EXERCISE DETAILS:
Only the lines that contain the string "walks" belong in the answer; pull them from the records.
☆ ☆ ☆
@[simp] theorem State.wv_power (s : State) (r : R5) (x : Vec) : (s.wv r x).power = s.power := rfl
@[simp] theorem State.wv_tick (s : State) (r : R5) (x : Vec) : (s.wv r x).tick = s.tick := rfl
@[simp] theorem State.wv_free (s : State) (r : R5) (x : Vec) : (s.wv r x).free = s.free := rfl
@[simp] theorem State.wv_uid (s : State) (r : R5) (x : Vec) : (s.wv r x).uid = s.uid := rfl
@[simp] theorem State.wv_me (s : State) (r : R5) (x : Vec) : (s.wv r x).me = s.me.setV r x := rfl
@[simp] theorem State.wv_others (s : State) (r : R5) (x : Vec) : (s.wv r x).others = s.others := rfl
@[simp] theorem State.wv_mem (s : State) (r : R5) (x : Vec) : (s.wv r x).mem = s.mem := rfl
@[simp] theorem State.wv_poison (s : State) (r : R5) (x : Vec) : (s.wv r x).poison = s.poison := rfl
@[simp] theorem State.wv_cores (s : State) (r : R5) (x : Vec) : (s.wv r x).cores = s.cores := rfl
@[simp] theorem State.wv_homes (s : State) (r : R5) (x : Vec) : (s.wv r x).homes = s.homes := rfl
@[simp] theorem State.wv_sched (s : State) (r : R5) (x : Vec) : (s.wv r x).sched = s.sched := rfl
@[simp] theorem State.wv_cmds (s : State) (r : R5) (x : Vec) : (s.wv r x).cmds = s.cmds := rfl
@[simp] theorem State.wv_pools (s : State) (r : R5) (x : Vec) : (s.wv r x).pools = s.pools := rfl
@[simp] theorem State.wv_fw (s : State) (r : R5) (x : Vec) : (s.wv r x).fw = s.fw := rfl
@[simp] theorem State.wv_links (s : State) (r : R5) (x : Vec) : (s.wv r x).links = s.links := rfl
@[simp] theorem State.wv_ras (s : State) (r : R5) (x : Vec) : (s.wv r x).ras = s.ras := rfl
@[simp] theorem State.wv_waiting (s : State) (r : R5) (x : Vec) : (s.wv r x).waiting = s.waiting := rfl
@[simp] theorem State.wv_tlb (s : State) (r : R5) (x : Vec) : (s.wv r x).tlb = s.tlb := rfl
@[simp] theorem State.wv_walks (s : State) (r : R5) (x : Vec) : (s.wv r x).walks = s.walks := rfl
@[simp] theorem State.wv_undo (s : State) (r : R5) (x : Vec) : (s.wv r x).undo = s.undo := rfl
@[simp] theorem State.wv_tap (s : State) (r : R5) (x : Vec) : (s.wv r x).tap = s.tap := rfl
@[simp] theorem State.wv_parked (s : State) (r : R5) (x : Vec) : (s.wv r x).parked = s.parked := rfl
@[simp] theorem State.wv_agenda (s : State) (r : R5) (x : Vec) : (s.wv r x).agenda = s.agenda := rfl

@[simp] theorem State.wk_power (s : State) (r : K3) (x : Word) : (s.wk r x).power = s.power := rfl
@[simp] theorem State.wk_tick (s : State) (r : K3) (x : Word) : (s.wk r x).tick = s.tick := rfl
@[simp] theorem State.wk_free (s : State) (r : K3) (x : Word) : (s.wk r x).free = s.free := rfl
@[simp] theorem State.wk_uid (s : State) (r : K3) (x : Word) : (s.wk r x).uid = s.uid := rfl
@[simp] theorem State.wk_me (s : State) (r : K3) (x : Word) : (s.wk r x).me = s.me.setK r x := rfl
@[simp] theorem State.wk_others (s : State) (r : K3) (x : Word) : (s.wk r x).others = s.others := rfl
@[simp] theorem State.wk_mem (s : State) (r : K3) (x : Word) : (s.wk r x).mem = s.mem := rfl
@[simp] theorem State.wk_poison (s : State) (r : K3) (x : Word) : (s.wk r x).poison = s.poison := rfl
@[simp] theorem State.wk_cores (s : State) (r : K3) (x : Word) : (s.wk r x).cores = s.cores := rfl
@[simp] theorem State.wk_homes (s : State) (r : K3) (x : Word) : (s.wk r x).homes = s.homes := rfl
@[simp] theorem State.wk_sched (s : State) (r : K3) (x : Word) : (s.wk r x).sched = s.sched := rfl
@[simp] theorem State.wk_cmds (s : State) (r : K3) (x : Word) : (s.wk r x).cmds = s.cmds := rfl
@[simp] theorem State.wk_pools (s : State) (r : K3) (x : Word) : (s.wk r x).pools = s.pools := rfl
@[simp] theorem State.wk_fw (s : State) (r : K3) (x : Word) : (s.wk r x).fw = s.fw := rfl
@[simp] theorem State.wk_links (s : State) (r : K3) (x : Word) : (s.wk r x).links = s.links := rfl
@[simp] theorem State.wk_ras (s : State) (r : K3) (x : Word) : (s.wk r x).ras = s.ras := rfl
@[simp] theorem State.wk_waiting (s : State) (r : K3) (x : Word) : (s.wk r x).waiting = s.waiting := rfl
@[simp] theorem State.wk_tlb (s : State) (r : K3) (x : Word) : (s.wk r x).tlb = s.tlb := rfl
@[simp] theorem State.wk_walks (s : State) (r : K3) (x : Word) : (s.wk r x).walks = s.walks := rfl
@[simp] theorem State.wk_undo (s : State) (r : K3) (x : Word) : (s.wk r x).undo = s.undo := rfl
@[simp] theorem State.wk_tap (s : State) (r : K3) (x : Word) : (s.wk r x).tap = s.tap := rfl
@[simp] theorem State.wk_parked (s : State) (r : K3) (x : Word) : (s.wk r x).parked = s.parked := rfl
@[simp] theorem State.wk_agenda (s : State) (r : K3) (x : Word) : (s.wk r x).agenda = s.agenda := rfl

@[simp] theorem State.updVer_power (s : State) (u : Nat) (f : Ver → Ver) : (s.updVer u f).power = s.power := rfl
@[simp] theorem State.updVer_tick (s : State) (u : Nat) (f : Ver → Ver) : (s.updVer u f).tick = s.tick := rfl
@[simp] theorem State.updVer_free (s : State) (u : Nat) (f : Ver → Ver) : (s.updVer u f).free = s.free := rfl
@[simp] theorem State.updVer_uid (s : State) (u : Nat) (f : Ver → Ver) : (s.updVer u f).uid = s.uid := rfl
@[simp] theorem State.updVer_me (s : State) (u : Nat) (f : Ver → Ver) : (s.updVer u f).me = s.me := rfl
@[simp] theorem State.updVer_others (s : State) (u : Nat) (f : Ver → Ver) : (s.updVer u f).others = s.others := rfl
@[simp] theorem State.updVer_mem (s : State) (u : Nat) (f : Ver → Ver) : (s.updVer u f).mem = s.mem := rfl
@[simp] theorem State.updVer_poison (s : State) (u : Nat) (f : Ver → Ver) : (s.updVer u f).poison = s.poison := rfl
@[simp] theorem State.updVer_cores (s : State) (u : Nat) (f : Ver → Ver) : (s.updVer u f).cores = s.cores := rfl
@[simp] theorem State.updVer_homes (s : State) (u : Nat) (f : Ver → Ver) : (s.updVer u f).homes = { s.homes with vers := s.homes.vers.map fun v => if v.uid = u then f v else v } := rfl
@[simp] theorem State.updVer_sched (s : State) (u : Nat) (f : Ver → Ver) : (s.updVer u f).sched = s.sched := rfl
@[simp] theorem State.updVer_cmds (s : State) (u : Nat) (f : Ver → Ver) : (s.updVer u f).cmds = s.cmds := rfl
@[simp] theorem State.updVer_pools (s : State) (u : Nat) (f : Ver → Ver) : (s.updVer u f).pools = s.pools := rfl
@[simp] theorem State.updVer_fw (s : State) (u : Nat) (f : Ver → Ver) : (s.updVer u f).fw = s.fw := rfl
@[simp] theorem State.updVer_links (s : State) (u : Nat) (f : Ver → Ver) : (s.updVer u f).links = s.links := rfl
@[simp] theorem State.updVer_ras (s : State) (u : Nat) (f : Ver → Ver) : (s.updVer u f).ras = s.ras := rfl
@[simp] theorem State.updVer_waiting (s : State) (u : Nat) (f : Ver → Ver) : (s.updVer u f).waiting = s.waiting := rfl
@[simp] theorem State.updVer_tlb (s : State) (u : Nat) (f : Ver → Ver) : (s.updVer u f).tlb = s.tlb := rfl
@[simp] theorem State.updVer_walks (s : State) (u : Nat) (f : Ver → Ver) : (s.updVer u f).walks = s.walks := rfl
@[simp] theorem State.updVer_undo (s : State) (u : Nat) (f : Ver → Ver) : (s.updVer u f).undo = s.undo := rfl
@[simp] theorem State.updVer_tap (s : State) (u : Nat) (f : Ver → Ver) : (s.updVer u f).tap = s.tap := rfl
@[simp] theorem State.updVer_parked (s : State) (u : Nat) (f : Ver → Ver) : (s.updVer u f).parked = s.parked := rfl
@[simp] theorem State.updVer_agenda (s : State) (u : Nat) (f : Ver → Ver) : (s.updVer u f).agenda = s.agenda := rfl

@[simp] theorem State.updCtx_power (s : State) (i : Nat) (f : Ctx → Ctx) : (s.updCtx i f).power = s.power := rfl
@[simp] theorem State.updCtx_tick (s : State) (i : Nat) (f : Ctx → Ctx) : (s.updCtx i f).tick = s.tick := rfl
@[simp] theorem State.updCtx_free (s : State) (i : Nat) (f : Ctx → Ctx) : (s.updCtx i f).free = s.free := rfl
@[simp] theorem State.updCtx_uid (s : State) (i : Nat) (f : Ctx → Ctx) : (s.updCtx i f).uid = s.uid := rfl
@[simp] theorem State.updCtx_me (s : State) (i : Nat) (f : Ctx → Ctx) : (s.updCtx i f).me = s.me := rfl
@[simp] theorem State.updCtx_others (s : State) (i : Nat) (f : Ctx → Ctx) : (s.updCtx i f).others = s.others := rfl
@[simp] theorem State.updCtx_mem (s : State) (i : Nat) (f : Ctx → Ctx) : (s.updCtx i f).mem = s.mem := rfl
@[simp] theorem State.updCtx_poison (s : State) (i : Nat) (f : Ctx → Ctx) : (s.updCtx i f).poison = s.poison := rfl
@[simp] theorem State.updCtx_cores (s : State) (i : Nat) (f : Ctx → Ctx) : (s.updCtx i f).cores = s.cores := rfl
@[simp] theorem State.updCtx_homes (s : State) (i : Nat) (f : Ctx → Ctx) : (s.updCtx i f).homes = s.homes := rfl
@[simp] theorem State.updCtx_sched (s : State) (i : Nat) (f : Ctx → Ctx) : (s.updCtx i f).sched = s.sched := rfl
@[simp] theorem State.updCtx_cmds (s : State) (i : Nat) (f : Ctx → Ctx) : (s.updCtx i f).cmds = s.cmds := rfl
@[simp] theorem State.updCtx_pools (s : State) (i : Nat) (f : Ctx → Ctx) : (s.updCtx i f).pools = s.pools := rfl
@[simp] theorem State.updCtx_fw (s : State) (i : Nat) (f : Ctx → Ctx) : (s.updCtx i f).fw = { s.fw with ctxs := s.fw.ctxs.map fun c => if c.id = i then f c else c } := rfl
@[simp] theorem State.updCtx_links (s : State) (i : Nat) (f : Ctx → Ctx) : (s.updCtx i f).links = s.links := rfl
@[simp] theorem State.updCtx_ras (s : State) (i : Nat) (f : Ctx → Ctx) : (s.updCtx i f).ras = s.ras := rfl
@[simp] theorem State.updCtx_waiting (s : State) (i : Nat) (f : Ctx → Ctx) : (s.updCtx i f).waiting = s.waiting := rfl
@[simp] theorem State.updCtx_tlb (s : State) (i : Nat) (f : Ctx → Ctx) : (s.updCtx i f).tlb = s.tlb := rfl
@[simp] theorem State.updCtx_walks (s : State) (i : Nat) (f : Ctx → Ctx) : (s.updCtx i f).walks = s.walks := rfl
@[simp] theorem State.updCtx_undo (s : State) (i : Nat) (f : Ctx → Ctx) : (s.updCtx i f).undo = s.undo := rfl
@[simp] theorem State.updCtx_tap (s : State) (i : Nat) (f : Ctx → Ctx) : (s.updCtx i f).tap = s.tap := rfl
@[simp] theorem State.updCtx_parked (s : State) (i : Nat) (f : Ctx → Ctx) : (s.updCtx i f).parked = s.parked := rfl
@[simp] theorem State.updCtx_agenda (s : State) (i : Nat) (f : Ctx → Ctx) : (s.updCtx i f).agenda = s.agenda := rfl

@[simp] theorem State.updLaunch_power (s : State) (u : Nat) (f : Launch → Launch) : (s.updLaunch u f).power = s.power := rfl
@[simp] theorem State.updLaunch_tick (s : State) (u : Nat) (f : Launch → Launch) : (s.updLaunch u f).tick = s.tick := rfl
@[simp] theorem State.updLaunch_free (s : State) (u : Nat) (f : Launch → Launch) : (s.updLaunch u f).free = s.free := rfl
@[simp] theorem State.updLaunch_uid (s : State) (u : Nat) (f : Launch → Launch) : (s.updLaunch u f).uid = s.uid := rfl
@[simp] theorem State.updLaunch_me (s : State) (u : Nat) (f : Launch → Launch) : (s.updLaunch u f).me = s.me := rfl
@[simp] theorem State.updLaunch_others (s : State) (u : Nat) (f : Launch → Launch) : (s.updLaunch u f).others = s.others := rfl
@[simp] theorem State.updLaunch_mem (s : State) (u : Nat) (f : Launch → Launch) : (s.updLaunch u f).mem = s.mem := rfl
@[simp] theorem State.updLaunch_poison (s : State) (u : Nat) (f : Launch → Launch) : (s.updLaunch u f).poison = s.poison := rfl
@[simp] theorem State.updLaunch_cores (s : State) (u : Nat) (f : Launch → Launch) : (s.updLaunch u f).cores = s.cores := rfl
@[simp] theorem State.updLaunch_homes (s : State) (u : Nat) (f : Launch → Launch) : (s.updLaunch u f).homes = s.homes := rfl
@[simp] theorem State.updLaunch_sched (s : State) (u : Nat) (f : Launch → Launch) : (s.updLaunch u f).sched = { s.sched with launches := s.sched.launches.map fun l => if l.uid = u then f l else l } := rfl
@[simp] theorem State.updLaunch_cmds (s : State) (u : Nat) (f : Launch → Launch) : (s.updLaunch u f).cmds = s.cmds := rfl
@[simp] theorem State.updLaunch_pools (s : State) (u : Nat) (f : Launch → Launch) : (s.updLaunch u f).pools = s.pools := rfl
@[simp] theorem State.updLaunch_fw (s : State) (u : Nat) (f : Launch → Launch) : (s.updLaunch u f).fw = s.fw := rfl
@[simp] theorem State.updLaunch_links (s : State) (u : Nat) (f : Launch → Launch) : (s.updLaunch u f).links = s.links := rfl
@[simp] theorem State.updLaunch_ras (s : State) (u : Nat) (f : Launch → Launch) : (s.updLaunch u f).ras = s.ras := rfl
@[simp] theorem State.updLaunch_waiting (s : State) (u : Nat) (f : Launch → Launch) : (s.updLaunch u f).waiting = s.waiting := rfl
@[simp] theorem State.updLaunch_tlb (s : State) (u : Nat) (f : Launch → Launch) : (s.updLaunch u f).tlb = s.tlb := rfl
@[simp] theorem State.updLaunch_walks (s : State) (u : Nat) (f : Launch → Launch) : (s.updLaunch u f).walks = s.walks := rfl
@[simp] theorem State.updLaunch_undo (s : State) (u : Nat) (f : Launch → Launch) : (s.updLaunch u f).undo = s.undo := rfl
@[simp] theorem State.updLaunch_tap (s : State) (u : Nat) (f : Launch → Launch) : (s.updLaunch u f).tap = s.tap := rfl
@[simp] theorem State.updLaunch_parked (s : State) (u : Nat) (f : Launch → Launch) : (s.updLaunch u f).parked = s.parked := rfl
@[simp] theorem State.updLaunch_agenda (s : State) (u : Nat) (f : Launch → Launch) : (s.updLaunch u f).agenda = s.agenda := rfl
☆ ☆ ☆
ANSWER TO THIS EXERCISE:
@[simp] theorem State.wv_walks (s : State) (r : R5) (x : Vec) : (s.wv r x).walks = s.walks := rfl
@[simp] theorem State.wk_walks (s : State) (r : K3) (x : Word) : (s.wk r x).walks = s.walks := rfl
@[simp] theorem State.updVer_walks (s : State) (u : Nat) (f : Ver → Ver) : (s.updVer u f).walks = s.walks := rfl
@[simp] theorem State.updCtx_walks (s : State) (i : Nat) (f : Ctx → Ctx) : (s.updCtx i f).walks = s.walks := rfl
@[simp] theorem State.updLaunch_walks (s : State) (u : Nat) (f : Launch → Launch) : (s.updLaunch u f).walks = s.walks := rfl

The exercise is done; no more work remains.